Нечто от этого чувства, как от родовых воспоминаний, как от пробужденного прошлого, от развязывания воображения, вполне может прийти к любой творческой натуре, внезапно встретившей дикую яблоню в цвету в каком-нибудь уединенном месте. К людям кельтской расы или имеющим доминирующую кельтскую кровь, в частности, возможно; ибо для гэла, кимвра и бретонца Яблоня ассоциируется с его самыми священными традиционными верованиями. В старину она была неприкосновенна. Это было кельтское Древо Жизни, то, чем был Иггдрасиль для древних мечтателей Скандинавии. Он не может думать о ней, кроме как о королевстве вечной юности: об Эмайн Аблах, о И Бресил, об Авалоне, о затонувшем Авиллионе. Она развевается над потерянными Эдемами. В Тир-на-Ног ее ветви, тяжелые от цветов, свисают над пеной последних бледных вод рока. Усталый островитянин, который отложил голод, усталость, мечты и старое тайное желание меча, ложится под ее ветви во Флатхеанасе и слышит диких арфистов Ринна в сонном гуле, подобном гудению диких пчел. Седовласые мужчины и женщины на берегах Коннемары смотрят через тусклую волну и видят колыхание ее ветвей. Бретонский крестьянин, стоящий в сумерках на усыпанных камнями пляжах Трегастеля, перекрестится, когда почувствует аромат яблоневого цвета, доносящийся с затонувших островов через длинные катящиеся валы, и вспомнит, возможно, как в старину лунными ночами он видел, как его киль прорезает уступающие верхние ветви лесов Авалона. Многие поэты бродили в тайных долинах Авиллиона и проходили под ветвями, тяжелыми от пены снов, и забывали обо всем, и были вознесены в радости. В долинах Страны Желания Сердца усталые певцы мира умолкли под безветренными ветвями, белоснежными в лунном свете, найдя Сердце Песни.
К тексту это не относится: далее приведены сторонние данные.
-- ==== Sys2Proof/Laws/Quant.lean ====
section
/-! SUPPORT. The laws of the quantizer and the dequantizer: the ranges of their results, and one element of each. -/

namespace Sys2Proof.Machine

/-- The DC quantizer with its literals written out (44_quant.md R193). -/
theorem qdc_eq (x : F64) : qdc x =
    if f64TruncDiv x 8 < 0 then (1, true)
    else if f64TruncDiv x 8 = 0 then (1, false)
    else if f64TruncDiv x 8 = 128 then (255, false)
    else if 254 < f64TruncDiv x 8 then (254, true)
    else (f64TruncDiv x 8, false) := rfl

/-- The DC dequantizer with its literals written out (44_quant.md R198). -/
theorem ddc_eq (l : Int) : ddc l = if l = 255 then 1024 else 8 * l := by
  simp [ddc, mul_comm]

/-- A DC level the quantizer gives is always legal (44_quant.md R193). -/
theorem qdc_range (x : F64) : 1 ≤ (qdc x).1 ∧ (qdc x).1 ≤ 255 ∧ (qdc x).1 ≠ 128 := by
  rw [qdc_eq]
  generalize f64TruncDiv x 8 = v
  by_cases h1 : v < 0
  · simp [h1]
  · by_cases h2 : v = 0
    · simp [h2]
    · by_cases h3 : v = 128
      · simp [h3]
      · by_cases h4 : 254 < v
        · simp [h1, h2, h3, h4]
        · simp [h1, h2, h3, h4]; omega

/-- An AC level the quantizer gives fits the escape range (44_quant.md R194, 45_runlevel.md R220). -/
theorem qac_range (x : F64) (q : Nat) : -127 ≤ (qac x q).1 ∧ (qac x q).1 ≤ 127 := by
  simp only [qac, literals_acLevelMax]
  generalize f64FloorAbsDiv x (2 * q) = m
  generalize f64Negative x = neg
  by_cases h : 127 < m <;> cases neg <;> simp [h] <;> omega

theorem levelOf_range (dc : Bool) (q : Nat) (k : ElemId) (x : F64) :
    -127 ≤ (levelOf dc q k x).1 ∧ (levelOf dc q k x).1 ≤ 255 := by
  unfold levelOf
  split
  · have := qdc_range x; omega
  · have := qac_range x q; omega

/-- A level in range is kept by the 16 bits of an element of `QB`. -/
theorem toInt_ofInt_16 (n : Int) (h1 : -32768 ≤ n) (h2 : n < 32768) : (BitVec.ofInt 16 n).toInt = n := by
  rw [BitVec.toInt_ofInt]
  apply Int.bmod_eq_of_le <;> simp <;> omega

theorem quantPlane_get (dc : Bool) (q : Nat) (cs : Vector F64 64) (k : ElemId) :
    (quantPlane dc q cs)[k] = levelOf dc q k cs[k] := by
  simp [quantPlane, levelOf]

theorem levelsOf_get (k : Bank) (dc : Bool) (q : Nat) (p : PlaneId) (i : ElemId) :
    (k.levelsOf dc q p)[i] = (levelOf dc q i (planeVals k.fb[p])[i]).1 := by
  rw [← quantPlane_get]
  simp [Bank.levelsOf]

theorem saturates_iff (k : Bank) (dc : Bool) (q : Nat) (p : PlaneId) :
    k.saturates dc q p = true ↔ ∃ i : ElemId, (levelOf dc q i (planeVals k.fb[p])[i]).2 = true := by
  simp only [Bank.saturates, List.any_eq_true, List.mem_finRange, true_and, quantPlane_get]

theorem codedFlag_iff (dc : Bool) (l : Vector Int 64) : codedFlag dc l = true ↔ HasCoded dc l := by
  simp [codedFlag, HasCoded]

/-- The bank after `QNT`. -/
theorem quantize_bank (b : BankId) (m : PlaneMask) (dc : Bool) (s : State) :
    (quantize b m dc s).bank b = { s.bank b with
      qb := overPlanes m (s.bank b).qb fun p =>
        fullPlane fun i => BitVec.ofInt 16 ((s.bank b).levelsOf dc s.quant.toNat p)[i]
      cbp := updateCbp m (s.bank b).cbp fun p => codedFlag dc ((s.bank b).levelsOf dc s.quant.toNat p) } :=
  bank_setBank_same s b _

/-- The dequantizer's AC formula in one line (44_quant.md R199). -/
theorem dac_eq (l : Int) (q : Nat) :
    dac l q = if l = 0 then 0
      else max (-2048) (min 2047 (l.sign * (q * (2 * l.natAbs + 1) - (if q % 2 = 0 then 1 else 0)))) := by
  unfold dac dacMagnitude clip
  rw [literals_recMin, literals_recMax]
  rcases lt_trichotomy l 0 with hn | hn | hn
  · rw [Int.sign_eq_neg_one_of_neg hn]
    simp only [hn, hn.ne, if_true, if_false]
    split_ifs <;> omega
  · simp [hn]
  · rw [Int.sign_eq_one_of_pos hn]
    simp only [hn.ne', not_lt.2 hn.le, if_false]
    split_ifs <;> omega

theorem dac_range (l : Int) (q : Nat) : -2048 ≤ dac l q ∧ dac l q ≤ 2047 := by
  rw [dac_eq]; split <;> omega

theorem dequantPlane_get (dc : Bool) (q : Nat) (l : Vector Int 64) (k : ElemId) :
    (dequantPlane dc q l)[k] = reconstructionOf dc q k l[k] := by
  have h : (dequantPlane dc q l)[k] = if dc = true ∧ k = 0 then ddc l[k] else dac l[k] q := by simp [dequantPlane]
  rw [h, reconstructionOf]
  by_cases hk : dc = true ∧ k = 0
  · rw [if_pos hk, if_pos hk]
    exact ddc_eq _
  · rw [if_neg hk, if_neg hk, dac_eq]

end Sys2Proof.Machine
end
Крест и гроб из яблоневого дерева, корона из дикой яблони, яблоневый посох, поэтические таблички из яблоневого дерева, все яблоневые мифы и яблоневые легенды — как можно рассказать о них в нескольких словах. Они в старых песнях и старых сказках всех земель. Наша гэльская литература сама по себе благоухает яблоневым цветом, прекрасна мерцающей тенью яблоневого листа, таинственна символом плода и яблоневого дерева, которое держит жизнь и смерть в одном объятии. Многие читатели сразу вспомнят ту прекрасную старую сказку о Байлэ Сладкоречивом и Айлинн Медоустой, чья любовь была так велика, что когда в своей прекрасной юности они умерли и были похоронены, один в могиле на севере, а другой в могиле на юге, могильное дерево выросло в могильное дерево, и зеленые ветви с севера и юга стали одной нависающей ветвью, под которой ветры шептали о страсти, которую зимняя смерть не могла убить, а жаркие полдни лета не могли убаюкать в забвение. Есть более старый и менее известный sgeul о том, как Ана, та самая древняя богиня, Мать, после того как она создала всех богов и сделала человека из камня, песка, воды и дыхания своего дыхания, сделала женщину из тела морской волны, из пены яблоневого цвета и из блуждающего ветра. И есть много сказок, которые, таким или подобным образом, содержат в себе таинственный ветер дикой яблони, много поэм, на чьих тенистых водах плавает розово-румяный снег разбросанных цветов снов и желаний. Разве яблоневый цвет не был впервые окрашен неутолимой тоской поэта-короля, который, еще живя, достиг И Бресил? Улад увидел там сад белого цветения, и из него он собрал, и грел всю ночь у своей груди, и на рассвете вдохнул в них. Когда солнечный свет скользнул восходящей линией вдоль рассвета, он увидел, что то, что было белыми цветами, согретыми его дыханием и окрашенными биением его сердца, было женщиной. И как в конце Фанд снова стала дрейфом белого цвета на оленьей шкуре. Ибо, когда тоска и печаль всех печалей в сердце Улада окутали его сердце пламенем, внезапно вихрь ветра разбросал цветы по оленьей шкуре, так что они колебались туда-сюда, но некоторые были окрашены блуждающими огнями радуги, которая дрейфовала из розово-красных зарослей рассвета.

Как далеко уходят эти яблоневые легенды? Я не знаю. Но когда Афродита родилась из идалийской пены, она держала в руке яблоко, как Азия или Ева долго смотрели на плод жизни и смерти в Эдеме. В самом Аиде не было ли это приманкой и горечью Тантала? Все старые поэмы и сказки, как я уже сказал, имеют его, будь то как легенду, или сон, или метафору, или даже как сравнение, как в рукописи седьмого века Caïn Adamnain, где старая мать Адамнана кричит mo maccansa suut amail bis ubull fo’ tuind... «мой дорогой сын вон там, как яблоко на волне»: [то есть] мала его связь с землей. И те из нас, кто читал и помнит «Прозаическую Эдду», вспомнят, как Идунн «хранит в ящике Яблоки, которые боги, когда чувствуют приближение старости, должны только попробовать, чтобы снова стать молодыми».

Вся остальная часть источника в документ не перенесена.